Sunnyside Sun
- Type: Weekly newspaper
- Owner: Sun Media LLC
- Founder: William Hitchcock
- Founded: 1901
- Language: English
- Headquarters: 600 S. Sixth Street Sunnyside, WA 98944
- Circulation: 3,818 (as of 2022)
- OCLC number: 1078787377
- Website: sunnysidesun.com

= Sunnyside Sun =

Newspaper

The Sunnyside Sun is a weekly newspaper published on Wednesdays in Sunnyside, Washington. The paper had a 3,000 print and e-edition subscribers as of 2018. The Sun is the newspaper of record for Sunnyside and covers community events, sports and local news.

== History ==
The Sunnyside Sun was founded in 1901 by William Hitchcock, a member of a group of Dunkards who were migrating from South Dakota in search of a site for a Christian Cooperative Colony. They purchased the townsite in 1900 and soon founded the Sun, along with various other institutions. It was a weekly paper. That same year, it was identified as one of four Washington papers that refused to publish advertisements for saloons.

In 1914, Yancey Freeman of the Sun was elected vice president of the Yakima-Benton-Kittitas Press Association, an organization newly formed to obtain uniform advertising rates in the Yakima valley. A. S. Hillyer of the Sun was the first speaker featured at the annual convention of the Washington State Press Association in 1922. Also in 1922, the Sun joined with other Washington newspapers to advocate for the McNary–Haugen Farm Relief Bill. The newspapers' testimony was entered into the Congressional Record of the 67th Congress.

In his History of the Yakima Valley (1919), William Denison Lyman described the Sun as "one of the strongest weekly papers in the valley." The book identified William Hitchcock as the founder and longtime proprietor, and stated that in 1909 the management changed. Hillyer was the editor and manager as of that date. The newspaper's contents were used as a basis for comparing the relative wealth and population of towns in its part of the Yakima Valley.

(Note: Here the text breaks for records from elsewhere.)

-- ==== Sys2Proof/Machine/Restore.lean ====
section
/-! DEFINITION. Restoring from a save area (12 R363 to R368; 06 R186, R187): reading its parts with their checks, and the region that
the image and the area together make. -/

namespace Sys2Proof.Machine

/-- A reading of an area: a value, or the DET of R350 and the byte offset of the failing item. -/
abbrev Rdg (α : Type) := Except (Nat × Nat) α

def must (c : Bool) (det off : Nat) : Rdg Unit := if c then .ok () else .error (det, off)

/-- Read `n` items one after another. -/
def readMany {α : Type} (f : Nat → Rdg (α × Nat)) : Nat → Nat → Rdg (List α × Nat)
  | 0, o => .ok ([], o)
  | n + 1, o => do
    let (a, o1) ← f o
    let (l, o2) ← readMany f n o1
    return (a :: l, o2)

/-- Read one item for each entry of a list. -/
def readEach {α β : Type} (f : α → Nat → Rdg (β × Nat)) : List α → Nat → Rdg (List β × Nat)
  | [], o => .ok ([], o)
  | a :: r, o => do
    let (b, o1) ← f a o
    let (l, o2) ← readEach f r o1
    return (b :: l, o2)

/-- A 64-bit word of the area. -/
def aw (bs : List Byte) (o : Nat) : Nat := rd bs o 8

def readTok (bs : List Byte) (o : Nat) : Rdg (FifoTok × Nat) := do
  let side := aw bs (o + 16)
  must (fld side 63 26 == 0 && aw bs (o + 24) == 0 && (Token.ofSide 0 (fld side 24 0)).eosl ≤ 5) 4 o
  return ({ tok := Token.ofSide (.ofNat 128 (rd bs o 16)) (fld side 24 0), stale := bitN side 25 }, o + 32)

/-! ### Channels and ports -/

def readLane (bs : List Byte) (o : Nat) : Rdg (LaneTok × Nat) := do
  let h := aw bs o
  let n := fld h 7 0
  must (fld h 63 12 == 0 && decide (n ≤ laneBindMax)) 4 o
  return ({ val := { payload := .ofNat 1536 (rd bs (o + 8) 192), mexp := .ofNat 192 (rd bs (o + 200) 24), psn := bitN h 8, cmk := bitN h 9
                     ctag := .ofNat 2 (fld h 11 10)
                     binds := (List.range n).map fun i =>
                       let b := rd bs (o + 224 + 2 * i) 2
                       { stag := .ofNat 6 (fld b 5 0), gen := .ofNat 4 (fld b 9 6), stale := bitN b 10 } } }, o + 320)

/-- A channel's record: the channel and the credits that were on their way to its source (DESIGN CHOICE, log entry 31). -/
def readChan (bs : List Byte) (e : Element) (ch : Nat) (o : Nat) : Rdg ((Nat × Chan × Nat × Nat) × Nat) := do
  let a := aw bs o
  let b := aw bs (o + 8)
  let n := fld a 8 5
  let lane := cfgLane (e.cfg ch)
  let block := (cfgBlock (e.cfg ch)).isSome
  must (fld a 4 0 == ch && fld a 31 19 == 0 && fld b 63 48 == 0 && decide (n ≤ if lane then 2 else 8) && decide (fld b 39 32 ≤ 8) &&
    decide (fld b 47 40 ≤ if block then cfgDepth (e.cfg ch) else 0) && decide (fld a 16 9 ≤ cfgStk (e.cfg ch))) 4 o
  let w := Window.ofWord (fld a 63 32)
  must (bitN a 17 == block && (!block || (decide (w.alp < cfgDepth (e.cfg ch)) && decide (w.rlp < cfgDepth (e.cfg ch)) &&
    decide (w.crd ≤ cfgDepth (e.cfg ch))))) 3 o
  let c0 : Chan := { resid := fld a 16 9, win := if block then w else {}, pops := fld b 31 0
                     last := if bitN a 18 then some (.ofNat 128 (rd bs (o + 16) 16)) else none }
  if lane then
    let (l, o1) ← readMany (readLane bs) n (o + 32)
    return ((ch, { c0 with lanes := l }, fld b 39 32, fld b 47 40), o1)
  else
    let (l, o1) ← readMany (readTok bs) n (o + 32)
    return ((ch, { c0 with fifo := l }, fld b 39 32, fld b 47 40), o1)

/-- A binding of a block-format channel holds (R186): inside the window, and stale or still the entry's. -/
def bindingOk (e : Element) (ch : Nat) (stag : BitVec 6) (gen : BitVec 4) (stale : Bool) : Bool :=
  let c := e.cfg ch
  let k := e.srfAt stag.toNat
  decide (cfgSwb c ≤ stag.toNat) && decide (stag.toNat < cfgSwb c + cfgDepth c) && (stale || (k.held && k.v && k.g == gen))

/-- Every binding of an element's channels holds. -/
def Element.bindingsOk (e : Element) : Bool :=
  (List.range 32).all fun ch => (cfgBlock (e.cfg ch)).isNone ||
    (((e.chan ch).fifo.all fun t => t.tok.eosl != 0 || bindingOk e ch t.tok.stag t.tok.gen t.stale) &&
      (e.chan ch).lanes.all fun t => t.val.binds.all fun b => bindingOk e ch b.stag b.gen b.stale)

def readPort (bs : List Byte) (o : Nat) : Rdg (OutPort × Nat) := do
  let a := aw bs o
  let z := aw bs (o + 8)
  let n := fld a 2 0
  must (decide (n ≤ 4) && fld a 7 3 == 0 && fld a 39 38 == 0 && fld a 63 44 == 0 && decide (fld a 15 8 ≤ 8) && decide (fld a 23 16 ≤ 64) &&
    decide (fld a 31 24 < 8) && fld z 63 40 == 0) 4 o
  let (l, o1) ← readMany (readTok bs) n (o + 16)
  let item (i : Nat) (t : FifoTok) : PortItem :=
    { tok := t.tok, scale := if bitN z (10 * i + 9) then some (.ofNat 9 (fld z (10 * i + 8) (10 * i))) else none }
  return ({ queue := l.mapIdx item, fcred := fld a 15 8, wcred := fld a 23 16, bpos := fld a 31 24, bstag := .ofNat 6 (fld a 37 32)
            bgen := .ofNat 4 (fld a 43 40) }, o1)

/-! ### Contexts -/

def readChunk (bs : List Byte) (o : Nat) : Rdg (Chunk × Nat) := do
  let h := aw bs o
  must (fld h 63 9 == 0 && decide (fld h 7 0 ≤ laneBindMax)) 4 o
  return ({ codes := .ofNat 1536 (rd bs (o + 8) 192), mexp := .ofNat 192 (rd bs (o + 200) 24), psn := bitN h 8
            scale := (List.range (fld h 7 0)).map fun i => .ofNat 9 (rd bs (o + 224 + 2 * i) 2) }, o + 320)

/-- The drain buffer of a context whose DRB is 1. A hand-off reads its record again. -/
def readDrain (bs : List Byte) (o buf : Nat) : Drain :=
  let d3 := aw bs (o + 24)
  let a := aw bs (o + 32)
  let b := aw bs (o + 40)
  let rc := aw bs (o + 48)
  let pos := a + 2 ^ 64 * b
  { buf := rds32 bs buf 256, psn := bitN d3 16, isInt := bitN d3 17, copy := bitN d3 18, add := bitN d3 19, ctag := .ofNat 2 (fld d3 21 20)
    level := fld d3 24 22, elt := fld d3 40 32, mask := fld d3 63 48
    recA := if bitN d3 18 then a else 0, ctr := if bitN d3 18 then b else 0
    pos := if bitN d3 18 then [] else (List.range 16).filterMap fun q =>
      let n := fld pos (8 * q + 7) (8 * q)
      if n = 0 then none else some (q, n - 1)
    row0 := toSigned 32 (fld rc 31 0), col0 := toSigned 32 (fld rc 63 32) }

def readCtx (bs : List Byte) (o : Nat) : Rdg (MxCtx × Nat) := do
  let a := aw bs o
  let b := aw bs (o + 8)
  let c := aw bs (o + 16)
  let d := aw bs (o + 24)
  let cfg := fld a 31 0
  let n0 := fld a 47 40
  let n1 := fld a 55 48
  must (fld a 63 56 == 0 && decide (n0 ≤ 64) && decide (n1 ≤ 64) && decide (fld b 15 0 ≤ 255) && decide (fld b 31 16 ≤ 31) && decide (fld b 47 32 ≤ 63) &&
    decide (fld b 63 48 ≤ 255) && decide (fld d 15 0 ≤ 64) && (!bitN a 32 || mctxOk cfg)) 4 o
  let drb := bitN a 39
  let o1 := o + 64 + 1024
  let o2 := if drb then o1 + 1024 else o1
  let (h0, o3) ← readMany (readChunk bs) n0 o2
  let (h1, o4) ← readMany (readChunk bs) n1 o3
  return ({ cfg := if bitN a 32 then some (.ofNat 32 cfg) else none, acc := rds32 bs (o + 64) 256, tdone := bitN a 33, pt := bitN a 34
            full0 := bitN a 35, full1 := bitN a 36, fh := bitN a 37, fi := bitN a 38, h0 := h0, h1 := h1, kp := fld b 15 0, rp := fld b 31 16
            fc := fld b 47 32, fkp := fld b 63 48, ac := fld c 31 0, ti := fld c 63 32, dwp := fld d 15 0
            drain := if drb then some (readDrain bs o o1) else none }, o4)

Hillyer joined with leaders of other Yakima Valley news organizations in 1948 to develop an educational program for students in the local 4-H Club to learn about the news business. The event was intended to be repeated annually.

In 1959, the paper had an audited circulation of 1,288.

The Sunnyside Sun absorbed the weekly Sunnyside Times in 1962. The paper was acquired by the Oregon-based Eagle Newspapers in 1984. Eagle bought the competing Daily News as well, and merged the two in 1986 to form the Daily Sun News. Daily publication began with Vol.1 in 1986 and ceased with Vol. 117 in 2018. After the paper's sale to Andy McNab in 2018, the name was changed back to Sunnyside Sun. In April 2024, owner Andy McNab sold the Sunnyside Sun to Ileana Martinez and Job Wise. The two were long-time employees of the paper and used a loan from the city to help fund the acquisition.

== Achievements ==
- In 2002, the Daily Sun News collaborated with Sunnyside Museum to produce a commemorative book, A Pictorial History of Sunnyside Washington. The book features historic photos of Sunnyside.
- In 2011, a design specialist and photographer of the Daily Sun News won seven awards between them from the Washington Better Newspaper Contest hosted by Washington Newspaper Publishers Association.